EISA Portfolio: Programme Chair for the PEC19 Conference

Juha A. Vuori is Professor of International Politics at Tampere University in Finland, and an Adjunct Professor of World Politics at the University of Helsinki. He is most known for his work on securitization theory, visual security studies, and Chinese politics. His current research engages with social imaginaries of estrangement, the political aesthetics of security and related concepts, and Chinese Internet-Control.

He is currently involved in research projects on the Colours of Security (Kone Foundation), and on Imposing Security through US campus carry legislation (Academy of Finland). He is part of the managerial group of the NordSTEVA Nordic center of excellence, the current president of the Finnish Peace Research Association, and former president of the Finnish International Studies Association.

Anna Wojciuk

University of Warsaw

EISA Portfolio: Academic Freedom and External Developments

Anna Wojciuk, Associate Professor of political science at the University of Warsaw (Institute of International Relations). She specialises in international relations theory and in educational policy. Wojciuk graduated from the Institute of International Relations, University of Warsaw and the Institute of Philosophy, University of Warsaw. She was a Ph.D. student in the Graduate School for Social Research, Polish Academy of Sciences (2005-2009). She defended her Ph.D. in International Relations at the University of Warsaw (Ph.D. dissertation: Evolution of the Notion of Power in the Theory of International Relations and its Analytical Applications).

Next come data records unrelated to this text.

/-! ### doPredLuma -/

@[simp] theorem doPredLuma_status : (s.doPredLuma).status = s.status := rfl
@[simp] theorem doPredLuma_fcmdLo : (s.doPredLuma).fcmdLo = s.fcmdLo := rfl
@[simp] theorem doPredLuma_fcmdHi : (s.doPredLuma).fcmdHi = s.fcmdHi := rfl
@[simp] theorem doPredLuma_frame : (s.doPredLuma).frame = s.frame := rfl
@[simp] theorem doPredLuma_filter : (s.doPredLuma).filter = s.filter := rfl
@[simp] theorem doPredLuma_segctl : (s.doPredLuma).segctl = s.segctl := rfl
@[simp] theorem doPredLuma_seg : (s.doPredLuma).seg = s.seg := rfl
@[simp] theorem doPredLuma_segq : (s.doPredLuma).segq = s.segq := rfl
@[simp] theorem doPredLuma_mbcur : (s.doPredLuma).mbcur = s.mbcur := rfl
@[simp] theorem doPredLuma_lfcur : (s.doPredLuma).lfcur = s.lfcur := rfl
@[simp] theorem doPredLuma_curmb : (s.doPredLuma).curmb = s.curmb := rfl
@[simp] theorem doPredLuma_mbflags : (s.doPredLuma).mbflags = { s.mbflags with lumaDone := true } := rfl
@[simp] theorem doPredLuma_idctDone : (s.doPredLuma).idctDone = s.idctDone := rfl
@[simp] theorem doPredLuma_bpred : (s.doPredLuma).bpred = s.bpred := rfl
@[simp] theorem doPredLuma_coef : (s.doPredLuma).coef = s.coef := rfl
@[simp] theorem doPredLuma_mem : (s.doPredLuma).mem = writeBack s .y .topY .leftY 16 s.curmb.mbx.toNat s.curmb.mby.toNat s.lumaScratch s.mem := rfl
@[simp] theorem doPredLuma_mbinfo : (s.doPredLuma).mbinfo = s.mbinfo := rfl
@[simp] theorem doPredLuma_inbox : (s.doPredLuma).inbox = s.inbox := rfl
@[simp] theorem doPredLuma_params : (s.doPredLuma).params = s.params := rfl
@[simp] theorem doPredLuma_outbox : (s.doPredLuma).outbox = s.outbox := rfl

/-! ### doPredChroma -/

@[simp] theorem doPredChroma_status : (s.doPredChroma).status = s.status := rfl
@[simp] theorem doPredChroma_fcmdLo : (s.doPredChroma).fcmdLo = s.fcmdLo := rfl
@[simp] theorem doPredChroma_fcmdHi : (s.doPredChroma).fcmdHi = s.fcmdHi := rfl
@[simp] theorem doPredChroma_frame : (s.doPredChroma).frame = s.frame := rfl
@[simp] theorem doPredChroma_filter : (s.doPredChroma).filter = s.filter := rfl
@[simp] theorem doPredChroma_segctl : (s.doPredChroma).segctl = s.segctl := rfl
@[simp] theorem doPredChroma_seg : (s.doPredChroma).seg = s.seg := rfl
@[simp] theorem doPredChroma_segq : (s.doPredChroma).segq = s.segq := rfl
@[simp] theorem doPredChroma_mbcur : (s.doPredChroma).mbcur = s.mbcur := rfl
@[simp] theorem doPredChroma_lfcur : (s.doPredChroma).lfcur = s.lfcur := rfl
@[simp] theorem doPredChroma_curmb : (s.doPredChroma).curmb = s.curmb := rfl
@[simp] theorem doPredChroma_mbflags : (s.doPredChroma).mbflags = { s.mbflags with chromaDone := true } := rfl
@[simp] theorem doPredChroma_idctDone : (s.doPredChroma).idctDone = s.idctDone := rfl
@[simp] theorem doPredChroma_bpred : (s.doPredChroma).bpred = s.bpred := rfl
@[simp] theorem doPredChroma_coef : (s.doPredChroma).coef = s.coef := rfl
@[simp] theorem doPredChroma_mem : (s.doPredChroma).mem = chromaPlane s .v .topV .leftV 20 (chromaPlane s .u .topU .leftU 16 s.mem) := rfl
@[simp] theorem doPredChroma_mbinfo : (s.doPredChroma).mbinfo = s.mbinfo := rfl
@[simp] theorem doPredChroma_inbox : (s.doPredChroma).inbox = s.inbox := rfl
@[simp] theorem doPredChroma_params : (s.doPredChroma).params = s.params := rfl
@[simp] theorem doPredChroma_outbox : (s.doPredChroma).outbox = s.outbox := rfl

/-! ### raise: only `STATUS` and `FCMD` change (R282) -/

@[simp] theorem raise_frame (c : FaultCode) (w : CmdWord) : (s.raise c w).frame = s.frame := by unfold State.raise; split <;> rfl
@[simp] theorem raise_filter (c : FaultCode) (w : CmdWord) : (s.raise c w).filter = s.filter := by unfold State.raise; split <;> rfl
@[simp] theorem raise_segctl (c : FaultCode) (w : CmdWord) : (s.raise c w).segctl = s.segctl := by unfold State.raise; split <;> rfl
@[simp] theorem raise_seg (c : FaultCode) (w : CmdWord) : (s.raise c w).seg = s.seg := by unfold State.raise; split <;> rfl
@[simp] theorem raise_segq (c : FaultCode) (w : CmdWord) : (s.raise c w).segq = s.segq := by unfold State.raise; split <;> rfl
@[simp] theorem raise_mbcur (c : FaultCode) (w : CmdWord) : (s.raise c w).mbcur = s.mbcur := by unfold State.raise; split <;> rfl
@[simp] theorem raise_lfcur (c : FaultCode) (w : CmdWord) : (s.raise c w).lfcur = s.lfcur := by unfold State.raise; split <;> rfl
@[simp] theorem raise_curmb (c : FaultCode) (w : CmdWord) : (s.raise c w).curmb = s.curmb := by unfold State.raise; split <;> rfl
@[simp] theorem raise_mbflags (c : FaultCode) (w : CmdWord) : (s.raise c w).mbflags = s.mbflags := by unfold State.raise; split <;> rfl
@[simp] theorem raise_idctDone (c : FaultCode) (w : CmdWord) : (s.raise c w).idctDone = s.idctDone := by unfold State.raise; split <;> rfl
@[simp] theorem raise_bpred (c : FaultCode) (w : CmdWord) : (s.raise c w).bpred = s.bpred := by unfold State.raise; split <;> rfl
@[simp] theorem raise_coef (c : FaultCode) (w : CmdWord) : (s.raise c w).coef = s.coef := by unfold State.raise; split <;> rfl
@[simp] theorem raise_mem (c : FaultCode) (w : CmdWord) : (s.raise c w).mem = s.mem := by unfold State.raise; split <;> rfl
@[simp] theorem raise_mbinfo (c : FaultCode) (w : CmdWord) : (s.raise c w).mbinfo = s.mbinfo := by unfold State.raise; split <;> rfl
@[simp] theorem raise_inbox (c : FaultCode) (w : CmdWord) : (s.raise c w).inbox = s.inbox := by unfold State.raise; split <;> rfl
@[simp] theorem raise_params (c : FaultCode) (w : CmdWord) : (s.raise c w).params = s.params := by unfold State.raise; split <;> rfl
@[simp] theorem raise_outbox (c : FaultCode) (w : CmdWord) : (s.raise c w).outbox = s.outbox := by unfold State.raise; split <;> rfl

@[simp] theorem raise_frameValid (c : FaultCode) (w : CmdWord) : (s.raise c w).status.frameValid = s.status.frameValid := by
  unfold State.raise; split <;> rfl

@[simp] theorem raise_mbOpen (c : FaultCode) (w : CmdWord) : (s.raise c w).status.mbOpen = s.status.mbOpen := by
  unfold State.raise; split <;> rfl

@[simp] theorem raise_fault (c : FaultCode) (w : CmdWord) : (s.raise c w).status.fault = true := by
  unfold State.raise; split <;> simp_all

/-- Fault entry in an unfaulted state (R282). -/
theorem raise_of_unfaulted (c : FaultCode) (w : CmdWord) (h : s.status.fault = false) :
    s.raise c w = { s with
      status := { s.status with fault := true, fcode := c }
      fcmdLo := BitVec.ofNat 32 (field w 31 0)
      fcmdHi := BitVec.ofNat 32 (field w 63 32) } := by
  simp [State.raise, h]

/-- A fault is kept (R283). -/
theorem raise_of_faulted (c : FaultCode) (w : CmdWord) (h : s.status.fault = true) : s.raise c w = s := by
  simp [State.raise, h]

/-! ### Derived quantities -/

variable {s} {t : State}

theorem width_congr (h : t.frame = s.frame) : t.width = s.width := by simp [State.width, h]
theorem height_congr (h : t.frame = s.frame) : t.height = s.height := by simp [State.height, h]
theorem mbw_congr (h : t.frame = s.frame) : t.mbw = s.mbw := by simp [State.mbw, width_congr h]
theorem mbh_congr (h : t.frame = s.frame) : t.mbh = s.mbh := by simp [State.mbh, height_congr h]
theorem totalMb_congr (h : t.frame = s.frame) : t.totalMb = s.totalMb := by simp [State.totalMb, mbw_congr h, mbh_congr h]
theorem cw_congr (h : t.frame = s.frame) : t.cw = s.cw := by simp [State.cw, width_congr h]
theorem ch_congr (h : t.frame = s.frame) : t.ch = s.ch := by simp [State.ch, height_congr h]

theorem planeWidth_congr (h : t.frame = s.frame) (p : Plane) : t.planeWidth p = s.planeWidth p := by
  cases p <;> simp [State.planeWidth, width_congr h, cw_congr h]

theorem planeHeight_congr (h : t.frame = s.frame) (p : Plane) : t.planeHeight p = s.planeHeight p := by
  cases p <;> simp [State.planeHeight, height_congr h, ch_congr h]

theorem pixelIndex_congr (h : t.frame = s.frame) (p : Plane) (x y : Nat) : t.pixelIndex p x y = s.pixelIndex p x y := by
  simp [State.pixelIndex, planeWidth_congr h]

theorem byteLength_congr (h : t.frame = s.frame) (sp : ByteSpace) : t.byteLength sp = s.byteLength sp := by
  cases sp <;> simp [State.byteLength, width_congr h, height_congr h, cw_congr h, ch_congr h, mbw_congr h]

/-- The length of a space depends on `FRAME` and `FRAME_VALID` alone (R60). -/
theorem spaceLength_congr (h : t.frame = s.frame) (hv : t.status.frameValid = s.status.frameValid) (sp : Space) :
    t.spaceLength sp = s.spaceLength sp := by
  cases sp <;> simp [State.spaceLength, hv, byteLength_congr h, totalMb_congr h]

/-- A frame has at most 1024 macroblocks a row (R9). -/
theorem mbw_le (s : State) : s.mbw ≤ 1024 := by
  have := s.frame.w.isLt
  simp only [State.mbw, State.width]; omega

/-- A frame has at most 1024 macroblock rows (R9). -/
theorem mbh_le (s : State) : s.mbh ≤ 1024 := by
  have := s.frame.h.isLt
  simp only [State.mbh, State.height]; omega

/-- A frame has at most 2^20 macroblocks (R9), so a cursor's 21 bits hold every index. -/
theorem totalMb_le (s : State) : s.totalMb ≤ 1048576 := Nat.mul_le_mul (mbw_le s) (mbh_le s)

/-! ### Indexed registers and the coefficient store -/

/-- Reading a vector after one entry is replaced. -/
theorem getD_setIfInBounds {α : Type} {n : Nat} (v : Vector α n) (i j : Nat) (x d : α) :
    (v.setIfInBounds i x).getD j d = if j = i ∧ i < n then x else v.getD j d := by
  simp only [Vector.getD, Vector.toArray_setIfInBounds, Array.getD_eq_getD_getElem?, Array.getElem?_setIfInBounds]
  have := v.size_toArray
  by_cases h : i = j
  · subst h; by_cases hn : i < n <;> simp [hn, this]
  · rw [if_neg h, if_neg (fun hh => h hh.1.symm)]

/-- `COEF[b']` after `COEF[b] <- blk`. -/
theorem coefBlock_setCoefBlock (s : State) (b b' : Nat) (blk : Block) :
    (s.setCoefBlock b blk).coefBlock b' = if b' = b ∧ b < 25 then blk else s.coefBlock b' := getD_setIfInBounds _ _ _ _ _

/-- A store of zero blocks reads 0 everywhere. -/
theorem coefAt_of_zero (h : s.coef = Vector.replicate 25 Block.zero) (b k : Nat) : s.coefAt b k = 0 := by
  unfold State.coefAt State.coefBlock
  rw [h]
  have h1 : (Vector.replicate 25 Block.zero).getD b Block.zero = Block.zero := by
    by_cases hb : b < 25 <;> simp [Vector.getD, Array.getD, hb]
  rw [h1]
  by_cases hk : k < 16 <;> simp [Vector.getD, Array.getD, hk, Block.zero]

/-- `SEG[m]` after `SEG[n] <- r`. -/
theorem segReg_setSegReg (s : State) (n m : BitVec 2) (r : SegReg) :
    (s.setSegReg n r).segReg m = if m = n then r else s.segReg m := by
  unfold State.segReg State.setSegReg
  simp only [Vector.getElem_set]
  by_cases h : m = n
  · simp [h]
  · have : n.toNat ≠ m.toNat := fun he => h (BitVec.eq_of_toNat_eq he.symm)
    simp [h, this]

Anna Wojciuk was a Fernand Braudel Fellow at the EUI, Florence (2017/18), Visiting fellow at Harvard University (Department of Government and Harvard Kennedy School of Government, 2008/2009), a Visiting scholar at Columbia University in New York (School of International and Public Affairs, 2008), in European University Institute in Florence (2013 and 2017/18 as Fernand Braudel Fellow), Cornell University (2016), and at CERI Sciences-Po in Paris (Chercheur invité, 2009).

Her publications include: Empires of Knowledge in International Relations. Education and Science as Sources of Power for the State, Routledge 2018 and co-authored with Jacek Czaputowicz International Relations in Poland. 25 Years After the Transition to Democracy, Palgrave 2017.